Todos os quatro cantos do mundo neste momento atravessam uma grande escassez de alimentos, sendo esta mais intensamente sentida por cerca de cem milhões de pessoas.
A crescente procura de alimentos e o facto de existirem cada vez mais pessoas a comerem melhor e a terem uma alimentação de qualidade, fazem com que se desenvolva uma insuficiência destes mesmos. O facto das últimas colheitas de cereais terem sido desastrosas agrava este problema, que só poderá ser vencido com um crescimento elevado de produção e um investimento maior em alargar os solos aráveis nos Países em Desenvolvimento, investindo-se assim numa melhor técnica e melhores apoios.

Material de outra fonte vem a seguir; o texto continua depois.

-- ==== Sys2Proof/Machine/Classify.lean ====
section
/-! DEFINITION. The exact-match table, its shadow, action profiles, learning, the update engine, aging and restore (05,
R150–R178). -/

namespace Sys2Proof.Machine

/-! ### Entries (Table organisation) -/

/-- A table entry. -/
abbrev Ent := BitVec 80

def Ent.age (e : Ent) : Nat := e.toNat % 16
def Ent.valid (e : Ent) : Bool := e.getLsbD 4
def Ent.profile (e : Ent) : Nat := e.toNat / 2 ^ 5 % 2 ^ 10
def Ent.flow (e : Ent) : Nat := e.toNat / 2 ^ 15 % 2 ^ 25
def Ent.digest (e : Ent) : BitVec 40 := BitVec.ofNat 40 (e.toNat / 2 ^ 40)
def Ent.setAge (e : Ent) (a : Nat) : Ent := BitVec.ofNat 80 (e.toNat / 16 * 16 + a % 16)

/-- An entry in use. -/
def mkEnt (d : BitVec 40) (flow profile age : Nat) : Ent :=
  BitVec.ofNat 80 (d.toNat * 2 ^ 40 + flow % 2 ^ 25 * 2 ^ 15 + profile % 2 ^ 10 * 2 ^ 5 + 16 + age % 16)

/-- First index of bucket A and of bucket B of a digest (R152). -/
def bucketA (d : BitVec 40) : Nat := d.toNat % 4 * 524288 + d.toNat / 2 ^ 2 % 2 ^ 17 * 4
def bucketB (d : BitVec 40) : Nat := (4 + d.toNat / 2 ^ 19 % 4) * 524288 + d.toNat / 2 ^ 21 % 2 ^ 17 * 4

/-- The other bucket of a digest. -/
def otherBucket (d : BitVec 40) (b : Nat) : Nat := if b = bucketA d then bucketB d else bucketA d

namespace Dev

/-! ### The table and its shadow (R152–R155, R176, R177) -/

/-- The SRAM entry, and the entry that lookups see. -/
def sram (s : Dev) (i : Nat) : Ent := Sparse.get (fun _ => 0) s.cls.table i
def entry (s : Dev) (i : Nat) : Ent := if s.indexOff i then BitVec.setWidth 80 (s.shadowAt i) else s.sram i

def setSram (s : Dev) (i : Nat) (e : Ent) : Dev :=
  { s with cls := { s.cls with table := Sparse.put (fun _ => 0) s.cls.table i e } }

/-- Occupancy counts change by what one index gains or loses. -/
def occupy (s : Dev) (i : Nat) (was is : Bool) : Dev :=
  let f (a n : Nat) (t : Dev) : Dev := t.setF a 0 n (t.fld a 0 n + (if is then 1 else 0) - (if was then 1 else 0))
  f (bankBase (bankOf i) + CLS_BANK.BANK_OCC) 20 (f (Pg.CLS + CLS.OCCUPANCY) 23 s)

/-- An entry written: to the SRAM unless it is served from the shadow, and to the shadow. -/
def writeEnt (s : Dev) (i : Nat) (e : Ent) (keyType : Nat) : Dev :=
  let t := s.occupy i (s.entry i).valid e.valid
  let t := if s.indexOff i then t else t.setSram i e
  t.setShadow i (mkShadow e keyType)

/-- Key type a shadow entry holds. -/
def shadowType (s : Dev) (i : Nat) : Nat := (s.shadowAt i).toNat / 2 ^ 80 % 2 ^ 8

/-- The four indices of a bucket. -/
def ways (b : Nat) : List Nat := [b, b + 1, b + 2, b + 3]

/-- The entry that holds a digest (R153). -/
def findEnt (s : Dev) (d : BitVec 40) : Option Nat :=
  (ways (bucketA d) ++ ways (bucketB d)).find? (fun i => (s.entry i).valid && (s.entry i).digest == d)

/-- The lowest free way of a bucket whose bank takes entries. -/
def freeWay (s : Dev) (b : Nat) : Option Nat :=
  if s.indexOff b then none else (ways b).find? (fun i => !(s.entry i).valid)

/-! ### Placement (R169) -/

/-- A place for a new entry: the free way, and the ways whose entries move up one after another to make room, the last
move first. -/
abbrev Plan := Nat × List Nat

/-- One bucket visited: its entries' other buckets are visited in way order, up to a number of buckets in all. -/
def expand (s : Dev) (max : Nat) (path : List Nat) (b : Nat) (a : List (Nat × List Nat) × List Nat × Option Plan) (i : Nat) :
    List (Nat × List Nat) × List Nat × Option Plan :=
  match a with
  | (q, seen, some r) => (q, seen, some r)
  | (q, seen, none) =>
    let o := otherBucket (s.entry i).digest b
    if seen.contains o || decide (max ≤ seen.length) || s.indexOff o then (q, seen, none)
    else
      match s.freeWay o with
      | some w => (q, o :: seen, some (w, i :: path))
      | none => (q ++ [(o, i :: path)], o :: seen, none)

/-- Breadth-first search for a displacement path. -/
def search (s : Dev) (max : Nat) : Nat → List (Nat × List Nat) → List Nat → Option Plan
  | 0, _, _ => none
  | _ + 1, [], _ => none
  | fuel + 1, (b, path) :: rest, seen =>
    match (ways b).foldl (fun a i => s.expand max path b a i) (rest, seen, none) with
    | (_, _, some r) => some r
    | (q, seen, none) => s.search max fuel q seen

/-- Where a new entry of a digest goes, by the placement asked for. -/
def plan (s : Dev) (d : BitVec 40) (place : Nat) : Option Plan :=
  let a := bucketA d
  let b := bucketB d
  let one (x : Nat) : Option Plan := (s.freeWay x).map (fun i => (i, []))
  match place with
  | 1 => one a
  | 2 => one b
  | _ =>
    match one a with
    | some p => some p
    | none =>
      match one b with
      | some p => some p
      | none =>
        let max := s.fld (Pg.CLS_UPD + CLS_UPD.UPD_CTRL) 8 8
        let start := ([a, b].filter (fun x => !s.indexOff x)).map (fun x => (x, ([] : List Nat)))
        s.search max (max + 1) start [a, b]
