/-- The classifier takes the port's oldest window (R142), or finds its staging full (R450). -/
def classify (s : Dev) (p : Nat) (full : Bool) (busy : List (Fin 8)) (ecc : List (Fin 2 × Bool)) : Dev :=
  let sel (x : Packet) := x.admitted && x.lookup.isNone
  match (s.packets p).find? sel with
  | none => s
  | some x =>
    if full then
      let l := if x.last.isSome then dropFirst sel (s.packets p)
        else modFirst sel (fun y => { y with refused := some 5, slot := false }) (s.packets p)
      let t := (s.setPackets p l).unenter p x
      if x.last.isSome then t.drop p 5 x.len else t
    else
      let r := s.lookupOf p x.window busy ecc
      let away := if r.1.resident r.2.flow then [] else [r.2.flow]
      away.foldl fillBegin (r.1.setPackets p (modFirst sel (fun y => { y with lookup := some r.2, fetched := away }) (s.packets p)))

/-! ### The decision (R186–R190, R200, R226) -/

/-- A decision that takes nothing and writes nothing. -/
def noDecision : Decision :=
  { flow := 0, aliased := false, hitFlow := 0, mode := 0, takenC := 0, takenE := 0, colour := 0, cls := 0, queue := 0,
    recNo := none, drop := none, countFlow := false, groups := [], copy := none, dflt := false, unread := false, pinned := false }

/-- A record held in a channel whose content is being relocated (R187, R236). -/
def relocating (s : Dev) (f : Nat) : Bool := (s.stack4 (f % 64 / 16)).relocating.contains (f % 64)

/-- The flow cache is asked for a record: a hit or a miss. -/
def fetch (s : Dev) (f : Nat) : Dev × Bool :=
  let t := s.count48 (Pg.FLOW + (if s.resident f then FLOW.CACHE_HITS else FLOW.CACHE_MISSES))
  t.cacheUse f

/-- The key of a flow's record is the packet's (R186). -/
def keyMatches (s : Dev) (f : Nat) (key : List Byte) : Bool :=
  match s.cacheLine f with
  | some l => l.kvalid && l.finger == fingerOf key
  | none => let k := s.keyRec f; k.valid && k.key == key

/-- A packet's decision waits for its record alone: it is no store-and-forward packet whose verdict is awaited. -/
def awaitsRecord (s : Dev) (p : Nat) (x : Packet) : Bool :=
  x.admitted && x.decided.isNone && x.cause.isNone
    && (x.slot || (x.last.isSome && (s.packets p).find? Packet.admitted == some x))

/-- A decision on a record is held back: while a fill of it is in progress, and while a packet whose action record came
earlier, on any port, still awaits its own (R188). A store-and-forward packet takes its place once its verdict is known
(R204; log entry 75). -/
def heldBack (s : Dev) (order f : Nat) : Bool :=
  s.filling f || (List.range 16).any (fun p => (s.packets p).any (fun y =>
    s.awaitsRecord p y && y.wants f && y.lookup.any (fun l => decide (l.order < order))))

/-- Meter, drop policy and record of a packet under a flow and its operations. -/
def decideFlow (s : Dev) (p : Nat) (x : Packet) (l : Lookup) (aliased : Bool) : Dev × Decision :=
  let dflt := !l.hit || aliased
  let f := if dflt then l.defFlow else l.flow
  let a := evalOps (if dflt then l.defOps else l.ops) Action.init
  let r := refill a.mode s.now40 (s.flowRec f)
  let c0 := if a.aware || a.mode == 0 then a.colour else 0
  let m := meter a.mode c0 (r.get Rec.TC) (r.get Rec.TE) (x.len * 2 ^ 16)
  let r := (r.set Rec.TC (r.get Rec.TC - m.2.1)).set Rec.TE (r.get Rec.TE - m.2.2)
  let t := if a.mode = 0 then s else s.setFlowRec f r
  let q := 8 * p + a.cls
  let adm := t.admission q (storedSize x.len) m.1 (a.drops.any (fun c => condHolds c m.1))
  let b (i : Nat) (c : Bool) := if c then 2 ^ i else 0
  let flags := b 0 dflt + b 1 aliased + b 2 (!x.slot) + b 3 l.parseBad
  let mark := a.mark.map (fun k => (k.1, condHolds k.2 m.1))
  let row : BufRec :=
    { num := 0, port := p, len := x.len, cls := a.cls, colour := m.1, flags := flags, flow := f, umeta := a.umeta,
      time := BitVec.ofNat 40 x.rxTime.toNat, void := false, gone := false, mark := mark, committed := false, toWrite := 0,
      start := 0, pages := [], added := 0, bytes := x.bytes }
  let w : Dev × Option Nat := match adm.2 with
    | none => let w := adm.1.writeRec q row; (w.1, some w.2)
    | some _ => (adm.1, none)
  (w.1, { flow := f, aliased := aliased, hitFlow := l.flow, mode := a.mode, takenC := m.2.1, takenE := m.2.2, colour := m.1,
          cls := a.cls, queue := q, recNo := w.2, drop := adm.2, countFlow := a.flow, groups := a.groups, copy := a.copy,
          dflt := dflt, unread := false, pinned := false })

/-- The lookup hit, and the key of the record is another: the packet is an alias (R186). -/
def isAlias (s : Dev) (l : Lookup) : Bool := l.hit && !s.keyMatches l.flow l.key

/-- The flows whose records a decision needs: that of the lookup, and for an alias its port's default. -/
def flowsOf (s : Dev) (l : Lookup) : List Nat := if s.isAlias l then [l.flow, l.defFlow] else [l.flow]

/-- A record the decision needs could not be read, or lies in a channel being relocated (R187). -/
def unreadable (s : Dev) (x : Packet) (l : Lookup) : Bool := x.unread || (s.flowsOf l).any s.relocating

/-- A packet's decision. -/
def decidePacket (s : Dev) (p : Nat) (x : Packet) (l : Lookup) : Dev × Decision :=
  if s.unreadable x l then
    ((s.count (Pg.FLOW + FLOW.KEY_UNREAD)).raise Pg.FLOW 10, { noDecision with unread := true })
  else
    let aliased := s.isAlias l
    let a := s.fetch l.flow
    let b := if a.2 && aliased then a.1.fetch l.defFlow else a
    if b.2 then b.1.decideFlow p x l aliased else (b.1.cacheTrim l.flow, { noDecision with pinned := true })

/-! ### Punts (R164) -/

/-- A punt record (Misses). -/
def puntBytes (type p : Nat) (l : Lookup) (reason : Nat) (x : Packet) : List Byte :=
  let head := bytesLE 4 (type * 2 ^ 28 + p * 2 ^ 24 + l.key.length * 2 ^ 16 + reason * 2 ^ 8) ++ bytesLE 4 l.digest.toNat
    ++ bytesLE 4 (l.digest.toNat / 2 ^ 32) ++ bytesLE 4 (if type = 3 then x.window.length else 0) ++ slice l.key 0 48
  if type = 3 then head ++ slice x.window 0 192 else head

/-- A record goes to the punt ring, or is lost to a full one (R21). -/
def puntPlace (s : Dev) (bytes : List Byte) : Dev :=
  let t := s.place 0 bytes 0
  if t.2 then t.1.count (Pg.CLS_MISS + CLS_MISS.PUNTS) else t.1.count (Pg.CLS_MISS + CLS_MISS.PUNT_RING_FULL)

/-- A punt of a miss or an alias passes its filters. -/
def punt (s : Dev) (p : Nat) (l : Lookup) (aliased : Bool) (x : Packet) : Dev :=
  let a := Pg.CLS_MISS
  let hold := s.fld (a + CLS_MISS.PUNT_HOLD) 0 8
  if s.cls.punted.any (fun e => e.1 == l.digest && decide (s.mono < e.2 + hold * 1000000)) then s.count (a + CLS_MISS.PUNT_DUP)
  else
    let u := Sparse.get (fun _ => (0, 0)) s.cls.puntBucket p
    let used := u.1 - l.puntRate * (s.mono - u.2)
    if l.puntRate = 0 ∨ 63000000 < used then (s.count (a + CLS_MISS.PUNT_LIMITED)).raise a 9
    else
      let t := { s with cls := { s.cls with
          puntBucket := Sparse.put (fun _ => (0, 0)) s.cls.puntBucket p (used + 1000000, s.mono)
          punted := ((l.digest, s.mono) :: s.cls.punted).take 1024 } }
      t.puntPlace (puntBytes (if aliased then 2 else 1) p l 0 x)

/-- What a committed packet releases to the host. -/
def puntCommit (s : Dev) (p : Nat) (x : Packet) (l : Lookup) (c : Decision) : Dev :=
  let t := match c.copy with
    | some reason => s.puntPlace (puntBytes 3 p l reason x)
    | none => s
  if c.dflt && l.host && bitOf l.missCfg 31 && !l.overRate then t.punt p l c.aliased x else t

/-! ### Commit and revocation (R157, R197–R199) -/

/-- A learn request's fate: ready at commit, discarded at revocation (R162). -/
def learnCommit (s : Dev) (l : Lookup) : Dev :=
  if l.learn then
    { s with cls := { s.cls with learns := s.cls.learns.map (fun r => if r.digest == l.digest then { r with ready := true } else r) } }
  else s

def learnRevoke (s : Dev) (l : Lookup) : Dev :=
  if l.learn then
    ({ s with cls := { s.cls with learns := s.cls.learns.filter (fun r => r.digest != l.digest) } }).count
      (Pg.CLS_MISS + CLS_MISS.LEARN_REVOKED)
  else s

/-- A record after the commit of a packet. -/
def recCommitted (now len : Nat) (c : Decision) (r : Rec) : Rec :=
  let r := if r.get Rec.STATE = 2 then r else (r.set Rec.FIRST_SEEN now).set Rec.LAST_EXPORT now
  let r := r.set Rec.STATE 2
  let r := if c.countFlow then
      ((r.set Rec.PKTS (r.get Rec.PKTS + 1)).set Rec.BYTES (r.get Rec.BYTES + len)).set Rec.LAST_SEEN now
    else r
  let r := if c.colour = 2 then r.set Rec.RED_SEEN 1 else r
  if c.drop.isSome then r.set Rec.DROPS (min 0xFFFF (r.get Rec.DROPS + 1)) else r

/-- Group counters of a packet. -/
def groupCount (s : Dev) (len : Nat) (gs : List Nat) : Dev :=
  gs.foldl (fun t g =>
    let a := Pg.CLS_PROF + CLS_PROF.GROUP + 16 * g
    (t.count48 a).count64 (a + 8) len) s

/-- All effects of a packet's commit, apart from the counter of how it was admitted. -/
def commitEffects (s : Dev) (p : Nat) (x : Packet) (l : Lookup) (c : Decision) : Dev :=
  let t := s.setFlowRec c.flow (recCommitted s.coarse x.len c (s.flowRec c.flow))
  let t := t.groupCount x.len c.groups
  let t := if c.aliased then
      (t.setFlowRec c.hitFlow ((t.flowRec c.hitFlow).set Rec.ALIAS_SEEN 1)).count48 (Pg.FLOW + FLOW.ALIASES)
    else t
  let t := match c.recNo with
    | some num =>
      let q : Queue := t.queue c.queue
      let mark (r : BufRec) : BufRec := if r.num == num then { r with committed := true, bytes := x.bytes } else r
      let t := t.setQueue c.queue { q with recs := q.recs.map mark }
      (t.queueShow c.queue).count48 (qBase c.queue + QUEUE.ENQ_PKTS)
    | none => t
  let t := match c.drop with
    | some reason => t.drop p reason x.len
    | none => t
  ((t.learnCommit l).puntCommit p x l c)

/-- Bad packets that the fallback of a lane counts (06, Fallback on a lane). -/
def fbBad (s : Dev) (n : Nat) : Dev :=
  let a := adBase n + ADMIT.FB_WIN
  s.setF a 0 16 (min 0xFFFF (s.fld a 0 16 + 1))

/-- The counts a bad verdict leaves on lanes: `LANE_FEC_BAD` and the windows of the fallback. -/
def badCounts (s : Dev) (p cause : Nat) (x : Packet) : Dev :=
  if cause = 0 then
    (match x.last with | some l => l.badLanes | none => []).foldl (fun t n => (t.count (adBase n + ADMIT.LANE_FEC_BAD)).fbBad n) s
  else if cause ≤ 3 then s.fbBad p else s

/-- What a decided packet had taken goes back: tokens under R192, buffer space under R224. -/
def giveBack (s : Dev) (c : Decision) : Dev :=
  if c.unread || c.pinned then s
  else
    let r := refund c.mode c.takenC c.takenE (s.flowRec c.flow)
    let t := if c.mode = 0 then s else s.setFlowRec c.flow r.1
    let t := if c.mode ≠ 0 ∧ r.2 = true then t.count (Pg.FLOW + FLOW.REFUND_SPILL) else t
    match c.recNo with
    | some num => t.freeRec c.queue num
    | none => t

/-- The cache gives up what only this packet had pinned. -/
def unpin (s : Dev) (x : Packet) : Dev :=
  match x.decided with
  | some c => if c.unread || c.pinned then s else (s.cacheTrim c.flow).cacheTrim c.hitFlow
  | none => s

/-- The oldest admitted packet of a port leaves it. -/
def retireHead (s : Dev) (p : Nat) (x : Packet) : Dev :=
  let t := s.setPackets p (dropFirst Packet.admitted (s.packets p))
  (if x.slot then t.pendShow p else t).unpin x

/-- The oldest admitted packet of a port is revoked, or rejected when it was store-and-forward (R199, R204). -/
def revokeHead (s : Dev) (p : Nat) (x : Packet) (cause : Nat) : Dev :=
  let t := match x.decided with
    | some c => s.giveBack c
    | none => s
  let t := match x.lookup with
    | some l => t.learnRevoke l
    | none => t
  let t := t.badCounts p cause x
  let t := t.count48 (if x.slot then adBase p + ADMIT.REV_FEC + 8 * cause else adBase p + ADMIT.SF_REJECTED)
  t.retireHead p x

/-- The oldest admitted packet is revoked when its verdict is bad and its lookup has run (R141, R197). -/
def tryRevoke (s : Dev) (p : Nat) : Dev :=
  match (s.packets p).find? Packet.admitted with
  | none => s
  | some x =>
    match x.cause, x.lookup with
    | some c, some _ => s.revokeHead p x c
    | _, _ => s

/-- The oldest admitted packet is committed when it is decided and its verdict good (R196, R197). -/
def tryCommit (s : Dev) (p : Nat) : Dev :=
  match (s.packets p).find? Packet.admitted with
  | none => s
  | some x =>
    match x.last, x.cause, x.lookup, x.decided with
    | some _, none, some l, some c =>
      ((s.retireHead p x).commitEffects p x l c).count48 (if x.slot then adBase p + ADMIT.COMMITTED else adBase p + ADMIT.SF_ADMITTED)
    | _, _, _, _ => s

/-- The decision may fall: a store-and-forward packet's only once its verdict is good and it is the port's oldest (R204),
and none while it is held back (R188). -/
def mayDecide (s : Dev) (p : Nat) (x : Packet) : Bool :=
  s.awaitsRecord p x && x.lookup.any (fun l => !(l.flow :: x.fetched).any (s.heldBack l.order))

/-- The next meter decision of a port, or the fill it still needs: its record has left the cache since the lookup, or it
is an alias and its port's default record is not resident. A store-and-forward packet is committed or rejected with its
decision (R204). -/
def meterNext (s : Dev) (p : Nat) : Dev :=
  let sel (x : Packet) := s.mayDecide p x
  match (s.packets p).find? sel with
  | none => s
  | some x =>
    match x.lookup with
    | none => s
    | some l =>
      match (if s.unreadable x l then [] else s.flowsOf l).find? (fun f => !s.resident f && !x.fetched.contains f) with
      | some f => (s.setPackets p (modFirst sel (fun y => { y with fetched := f :: y.fetched }) (s.packets p))).fillBegin f
      | none =>
        let r := s.decidePacket p x l
        let t := r.1.setPackets p (modFirst sel (fun y => { y with decided := some r.2 }) (s.packets p))
        if x.slot then t else if r.2.unread || r.2.pinned then t.tryRevoke p else t.tryCommit p

/-- The last byte of the oldest packet still arriving leaves the line PCS, its FCS being checked over the frame (R195). -/
def lastByte (s : Dev) (p : Nat) (rest : List Byte) (badLanes : List Lane) (pcs : Bool) : Dev :=
  let sel (x : Packet) := x.last.isNone
  match (s.packets p).find? sel with
  | none => s
  | some x =>
    match x.refused with
    | some reason =>
      (s.setPackets p (dropFirst sel (s.packets p))).drop p reason x.len
    | none =>
      let end_ (y : Packet) : Packet :=
        { y with rest := rest, last := some { badLanes := badLanes, pcs := pcs, fcs := fcsBad (y.window ++ rest) } }
      let t := s.setPackets p (modFirst sel end_ (s.packets p))
      if x.slot then t else if ((t.packets p).find? Packet.admitted).any (fun y => !y.slot) then t.tryRevoke p else t

/-- 360 ns after its last byte a packet is still undecided (R196, R204). -/
def timeOut (s : Dev) (p : Nat) : Dev :=
  let sel (x : Packet) := x.admitted && x.last.isSome && x.decided.isNone && x.cause.isNone
  if (s.packets p).any sel then
    (s.setPackets p (modFirst sel (fun y => { y with timedOut := true }) (s.packets p))).tryRevoke p
  else s

/-- Packets of a port still arriving are ended by the test of one of its lanes, each counted as IN_TEST (18, R469). -/
def endInTest (s : Dev) (p : Nat) : Dev :=
  let l := (s.packets p).filter (fun x => x.last.isNone)
  let t := s.setPackets p ((s.packets p).filter (fun x => x.last.isSome))
  l.foldl (fun t x =>
    let t := t.unenter p x
    let t := match x.decided with | some c => t.giveBack c | none => t
    let t := match x.lookup with | some k => t.learnRevoke k | none => t
    (t.unpin x).drop p (x.refused.getD 6) x.len) t
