-- ==== Sys2Proof/Machine/HostIf.lean ====
section
/-! DEFINITION. The host interfaces: PCIe errors, the management controller's messages, the eight DMA rings, the start
of Harvest snapshots, mailboxes and doorbells (16). -/

namespace Sys2Proof.Machine

namespace Dev

/-! ### Rings (R418–R427) -/

/-- `RING_STATUS.FULL` clears once a record could be taken again. -/
def ringRoom (s : Dev) (r : Nat) : Dev :=
  if s.ringIsFull r then s else s.setB (Pg.RING r + RING.RING_STATUS) 29 false

/-- `RUN` changes from 0 to 1: the indices are 0, the next phase 1, and fetching starts (R425). Work that a stop has left
to finish goes on. -/
def ringStart (s : Dev) (r : Nat) : Dev :=
  if s.bit (Pg.RING r + RING.RING_CTRL) 0 then s
  else
    let work := (s.ring r).work
    let t := if (s.ring r).stopping then s.ringHalt r else s
    let t := t.setB (Pg.RING r + RING.RING_CTRL) 0 true
    let t := [RING.SQ_HEAD, RING.SQ_TAIL, RING.CQ_TAIL, RING.CQ_HEAD].foldl (fun t a => t.wr (Pg.RING r + a) 0) t
    let t := (t.wr (Pg.RING r + RING.RING_STATUS) 0x90000000).setB (Pg.DMA + DMA.DMA_STATUS) r true
    t.setRing r { RingSt.init with work := work }

/-- `RUN` written 0: a table-update batch and an image in verification finish first, every other fetched descriptor
completes with FLUSHED; an attestation request ends with its descriptor (R425). -/
def ringStopCmd (s : Dev) (r : Nat) : Dev :=
  if !s.bit (Pg.RING r + RING.RING_CTRL) 0 then s
  else
    let t := s.setB (Pg.RING r + RING.RING_CTRL) 0 false
    let g := t.ring r
    match g.work with
    | some d =>
      if r = 6 then
        let t := (t.setRing r { g with work := none, fetched := d :: g.fetched }).setB (Pg.BOOT + BOOT.ATTEST_STATUS) 30 false
        ({ t with sec := { t.sec with requests := [] } }).ringHalt r
      else t.setRing r { g with stopping := true }
    | none => t.ringHalt r

/-- A write of `SQ_TAIL` (R418). -/
def sqTailSet (s : Dev) (m : Master) (r : Nat) (v : Word) : Dev :=
  let a := Pg.RING r + RING.SQ_TAIL
  s.need m a (decide (idx16 (fieldOf v 0 16) (s.sqHead r) ≤ s.sqSize r)) Err.config
    (fun t => (t.setF a 0 16 (fieldOf v 0 16)).ringRoom r)

/-- A write of `CQ_HEAD`: it re-arms the ring's message, and coalescing restarts on what is left (R418, R427). -/
def cqHeadSet (s : Dev) (m : Master) (r : Nat) (v : Word) : Dev :=
  let a := Pg.RING r + RING.CQ_HEAD
  s.need m a (decide (idx16 (fieldOf v 0 16) (s.cqHead r) ≤ s.unconsumed r)) Err.config (fun t =>
    let t := t.setF a 0 16 (fieldOf v 0 16)
    let t := (t.setRing r { t.ring r with waiting := false }).ringRoom r
    if t.unconsumed r = 0 then t else t.ringInterrupt r)

/-- Records that waited for a buffer are placed, now that one has been fetched. -/
def placeHeld (s : Dev) (r : Nat) : Dev :=
  let l := (s.ring r).held
  l.foldl (fun t x => (t.place r x.1 x.2).1) (s.setRing r { s.ring r with held := [] })

/-- A descriptor of the Lantern ring: to the pool of receive buffers, or to the slot of its lane (R424). `none` while it
cannot be fetched. -/
def fetchLantern (s : Dev) (d : DmaDescriptor) : Option Dev :=
  let g := s.ring 4
  if descBroken 4 d || descEmpty 4 d then some (s.descDone 4 d)
  else if d.flags.getLsbD 0 then
    match Sparse.get (fun _ => none) g.slots d.txLane with
    | some _ => none
    | none => some (s.setRing 4 { g with slots := Sparse.put (fun _ => none) g.slots d.txLane (some d) })
  else if g.fetched.length < 64 then some ((s.setRing 4 { g with fetched := g.fetched ++ [d] }).placeHeld 4)
  else none

/-- A descriptor is fetched, up to 16 ahead of use (R418, R419). -/
def fetchDesc (s : Dev) (r : Nat) (d : DmaDescriptor) : Dev :=
  if !s.ringRuns r || !s.hif.busMaster || !s.sqMore r then s
  else
    let t := s.setF (Pg.RING r + RING.SQ_HEAD) 0 16 (s.sqHead r + 1)
    if r = 4 then match t.fetchLantern d with | some u => u.ringRoom 4 | none => s
    else if 16 ≤ (s.ring r).fetched.length then s
    else
      let g := t.ring r
      (((t.setRing r { g with fetched := g.fetched ++ [d] }).ringNext r).placeHeld r).ringRoom r

/-- The descriptor whose buffer the device was reading: the head of a read ring, or a transmit record of the Lantern ring,
the lowest lane's. -/
def readFailed (s : Dev) (r : Nat) : Option Dev :=
  let g := s.ring r
  if r = 4 then
    match (List.range 16).find? (fun n => (Sparse.get (fun _ => none) g.slots n).isSome) with
    | some n =>
      (Sparse.get (fun _ => none) g.slots n).map (fun d =>
        (s.setRing 4 { g with slots := Sparse.put (fun _ => none) g.slots n none }).complete 4 d.tag 0 3 0 (BitVec.ofNat 32 n))
    | none => none
  else if r = 1 ∨ r = 5 ∨ r = 6 then
    match g.fetched with
    | d :: rest => some ((s.setRing r { g with fetched := rest }).complete r d.tag 0 3 0 0)
    | [] => none
  else none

Pelo simples facto de as matérias-primas, assim ficarem mais caras, os agricultores temem em investir na sua área. Deste modo, a ONU tenta disponibilizar cerca de 1600milhões de euros para o apoio aos Países mais afectados por esta crise, cria um gabinete especial, e pede aos países exportadores (como o Brasil) para não restringirem as suas exportações, de modo a facilitar o comércio livre. Em todo o mundo fazem-se, igualmete esforços para se fornecerem 3600milhões de euros para sementes nos países em desenvolvimento.
É importante lembrar que Portugal não é claramente auto-suficiente, importa 90% dos alimentos que consome. A sua maior dependência reside nos cereais, tornando-se unicamente auto-suficiente no vinho e no leite, que ainda consegue exportar de forma a não formar dependência.
A um nivel geral, o preço do trigo subiu cerca de 130%, do arroz 75%, e do milho 35%. Este facto deve de claramente preocupar toda a população mundial, já que por uma regressão no sistema alimentar, provoca um maior índice de fome, que poderá ainda levar a uma revolta social a uma escala catastrófica.